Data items
/-- R190: a value of the wrong shape for an encodable type answers IllegalCommand with no bytes. -/
def Obligations.EncodeWrongValueShape : Prop :=
  ∀ i ∈ encodableRows, ∀ v : Native, rightValueShape i v = false →
    AnswersEncoded i v ⟨.illegalCommand, []⟩

/-- R201: what decoding an encoded value gives, for every encodable type but DPT9: the value itself for DPT2, 3,
5, 7 and 14, the four fields for DPT10, and the day, the month and the folded year for DPT11. For DPT1 the direct
round trip does not give the value: it gives the bit minus 64, and the bit only once the action code is set. -/
def Obligations.EncodeDecodeRoundTrip : Prop :=
  (∀ (k : Byte) (i : Int) (P : Bytes) (ref : Ref), k = 2 ∨ k = 3 ∨ k = 5 ∨ k = 7 →
    encodeAs k (.int i) = ⟨.noError, P⟩ → decodeAs k P ref = ⟨.noError, k, some (.int i)⟩) ∧
  (∀ (w : Long) (P : Bytes) (ref : Ref),
    encodeAs 14 (.f32 w) = ⟨.noError, P⟩ → decodeAs 14 P ref = ⟨.noError, 14, some (.f32 w)⟩) ∧
  (∀ (wd h mi sec : Int) (P : Bytes) (ref : Ref), encodeAs 10 (.tuple4 wd h mi sec) = ⟨.noError, P⟩ →
    ∃ day, decodeAs 10 P ref =
      ⟨.noError, 10, some (.time wd.toNat h.toNat mi.toNat sec.toNat day)⟩) ∧
  (∀ (d mo y : Int) (P : Bytes) (ref : Ref), encodeAs 11 (.tuple3 d mo y) = ⟨.noError, P⟩ →
    decodeAs 11 P ref = ⟨.noError, 11, some (.date d.toNat mo.toNat
      (if y < 90 then 2000 + y.toNat else 1900 + y.toNat))⟩) ∧
  (∀ (b : Bool) (B : Byte) (ref : Ref), encodeAs 1 (.bool b) = ⟨.noError, [B]⟩ →
    decodeAs 1 [B] ref = ⟨.noError, 1, some (.int ((b.toNat : Int) - 64))⟩ ∧
    decodeAs 1 [0x80 ||| B] ref = ⟨.noError, 1, some (.int b.toNat)⟩ ∧
    decodeAs 1 [0x40 ||| B] ref = ⟨.noError, 1, some (.int b.toNat)⟩)

/-- R201: the DPT9 round trip errs by at most `2^e / 200`, and `e ≤ 1`, where that is at most 0.01, holds
exactly for `-40.97 ≤ q < 40.95`. -/
def Obligations.Dpt9RoundTripError : Prop :=
  ∀ (q : Rat) (P : Bytes) (ref : Ref), encodeAs 9 (.num q) = ⟨.noError, P⟩ →
    ∃ (m : Int) (e : Nat), decodeAs 9 P ref = ⟨.noError, 9, some (.busFloat m e)⟩ ∧
      |(m : Rat) * 2 ^ e / 100 - q| ≤ 2 ^ e / 200 ∧
      (e ≤ 1 ↔ (-4097 / 100 ≤ q ∧ q < 4095 / 100))

/-! # Control commands -/

/-- R73 and R221: any command whose operand record has the wrong shape answers IllegalCommand and changes
no state, before every other check. -/
def Obligations.WrongRecordShapeIsIllegal : Prop :=
  ∀ (i : Instr) (s : State), (encode i).1 = .cmd16 →
    rightRecordShape (hiByte (encode i).2) s.operand = false →
    exec i s = .next { s with result := some (.plain .illegalCommand) }

/-- R221: an illegal command answers IllegalCommand and changes no state, with any operand record and while
a fault is recorded. -/
def Obligations.IllegalChangesNothing : Prop :=
  ∀ (op arg : Byte) (s : State),
    exec (.illegal op arg) s = .next { s with result := some (.plain .illegalCommand) }

/-- R222 and R27: STATUS answers the status word with its fields in place and every other bit 0, the length
of the accumulator and the faulting frame, and changes no state. -/
def Obligations.StatusShowsRecord : Prop :=
  ∀ s : State, s.operand = .nothing →
    ∃ word : Long,
      exec .status s = .next { s with result := some (.status .noError word s.pending.length s.faultFrame) } ∧
      word.toNat = s.fault.toNat + 16 * s.faultCause.toNat + 256 * s.faultLen.toNat

/-- R223 and R261: RESET empties the accumulator and clears the whole record, whatever they hold, and
touches nothing else; every architectural field then has its value in a new instance. -/
def Obligations.ResetGivesNewInstance : Prop :=
  ∀ s : State, s.operand = .nothing →
    exec .reset s = .next { s with pending := State.reset.pending, fault := State.reset.fault,
                                   faultCause := State.reset.faultCause, faultLen := State.reset.faultLen,
                                   faultFrame := State.reset.faultFrame, result := some (.plain .noError) }

/-- R261: the reset value of every element of state, and what STATUS and PENDING_LEN then read. -/
def Obligations.ResetValues : Prop :=
  State.reset.pending = [] ∧ State.reset.fault = false ∧ State.reset.faultCause = 0 ∧
  State.reset.faultLen = 0 ∧ State.reset.faultFrame = [] ∧
  statusWord State.reset = 0 ∧ pendingLen State.reset = 0
end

:: Exercise objective ::
The lines of the data, from the first through the one containing "round trip does", are to be transcribed exactly.

:: Task response ::
/-- R190: a value of the wrong shape for an encodable type answers IllegalCommand with no bytes. -/
def Obligations.EncodeWrongValueShape : Prop :=
  ∀ i ∈ encodableRows, ∀ v : Native, rightValueShape i v = false →
    AnswersEncoded i v ⟨.illegalCommand, []⟩

/-- R201: what decoding an encoded value gives, for every encodable type but DPT9: the value itself for DPT2, 3,
5, 7 and 14, the four fields for DPT10, and the day, the month and the folded year for DPT11. For DPT1 the direct
round trip does not give the value: it gives the bit minus 64, and the bit only once the action code is set. -/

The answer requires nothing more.